He again apologizes for getting long winded and boring. He says he has a couple of friends who have started calling him Professor. The journalist laughs and tells him he did great. She will film concert footage tonight, splice it all together, have it on the Sunday’s news/entertainment program the next morning. She says she is going to try and market the piece to other affiliates: especially in the towns he is going to play over the next few weeks. Her boss feels strongly, or his friend in Lakeside does, about helping to push it in other markets. For her, she is hoping this piece would help move her to the Sacramento market. It could be a big break for her. Dwayne thinks about the moving up and down and running to stay in the same place. She is looking to move up; as someone in her twenties in her industry should be. He tells her he is looking forward to seeing it the next morning. She asks if they couldn’t watch it together. It comes on really early, he says. He meant he would just turn it on and watch it while he is in bed. The young journalist smiles at him with great confidence.

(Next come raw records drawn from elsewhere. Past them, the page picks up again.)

@[simp] theorem setAlign_regs (m : Mach) (f : Align → Align) : (setAlign m f).regs = m.regs := rfl
@[simp] theorem setAlign_ctl (m : Mach) (f : Align → Align) : (setAlign m f).ctl = m.ctl := rfl
@[simp] theorem setAlign_fuses (m : Mach) (f : Align → Align) : (setAlign m f).fuses = m.fuses := rfl
@[simp] theorem setAlign_nor (m : Mach) (f : Align → Align) : (setAlign m f).nor = m.nor := rfl
@[simp] theorem setAlign_cfg (m : Mach) (f : Align → Align) : (setAlign m f).cfg = m.cfg := rfl
@[simp] theorem setAlign_time (m : Mach) (f : Align → Align) : (setAlign m f).time = m.time := rfl
@[simp] theorem setAlign_enc (m : Mach) (f : Align → Align) : (setAlign m f).enc = m.enc := rfl
@[simp] theorem setAlign_trig (m : Mach) (f : Align → Align) : (setAlign m f).trig = m.trig := rfl
@[simp] theorem setAlign_sheaf (m : Mach) (f : Align → Align) : (setAlign m f).sheaf = m.sheaf := rfl
@[simp] theorem setAlign_wins (m : Mach) (f : Align → Align) : (setAlign m f).wins = m.wins := rfl
@[simp] theorem setAlign_intake (m : Mach) (f : Align → Align) : (setAlign m f).intake = m.intake := rfl
@[simp] theorem setAlign_align (m : Mach) (f : Align → Align) : (setAlign m f).align = f m.align := rfl
@[simp] theorem setAlign_isp (m : Mach) (f : Align → Align) : (setAlign m f).isp = m.isp := rfl
@[simp] theorem setAlign_chaff (m : Mach) (f : Align → Align) : (setAlign m f).chaff = m.chaff := rfl
@[simp] theorem setAlign_fab (m : Mach) (f : Align → Align) : (setAlign m f).fab = m.fab := rfl
@[simp] theorem setAlign_eject (m : Mach) (f : Align → Align) : (setAlign m f).eject = m.eject := rfl
@[simp] theorem setAlign_flash (m : Mach) (f : Align → Align) : (setAlign m f).flash = m.flash := rfl
@[simp] theorem setAlign_glume (m : Mach) (f : Align → Align) : (setAlign m f).glume = m.glume := rfl
@[simp] theorem setAlign_power (m : Mach) (f : Align → Align) : (setAlign m f).power = m.power := rfl
@[simp] theorem setAlign_host (m : Mach) (f : Align → Align) : (setAlign m f).host = m.host := rfl
@[simp] theorem setAlign_draws (m : Mach) (f : Align → Align) : (setAlign m f).draws = m.draws := rfl
@[simp] theorem setAlign_out (m : Mach) (f : Align → Align) : (setAlign m f).out = m.out := rfl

She is accustomed to getting exactly what she wants out of life. She tells him she is hoping they will be waking up together. Oh, he says, then he better give her his room number.

That night the venue is indeed sold out. He notices the four kids from the last two concerts right up front. When he introduces his hit with, “I think you know this but it might sound a little different,” there is loud applause before he even begins. After the dulcimer and harmonica duet, the crowd gives the two old friends a standing ovation. Dwayne thinks Alex is about as happy as he has ever seen the old man. When it comes time for an encore, Dwayne asks Alex if he is ready to play a little Punk grass. He notices the kids have their phones aimed at them to record video. He thinks about how they are indeed crossing the generational lines!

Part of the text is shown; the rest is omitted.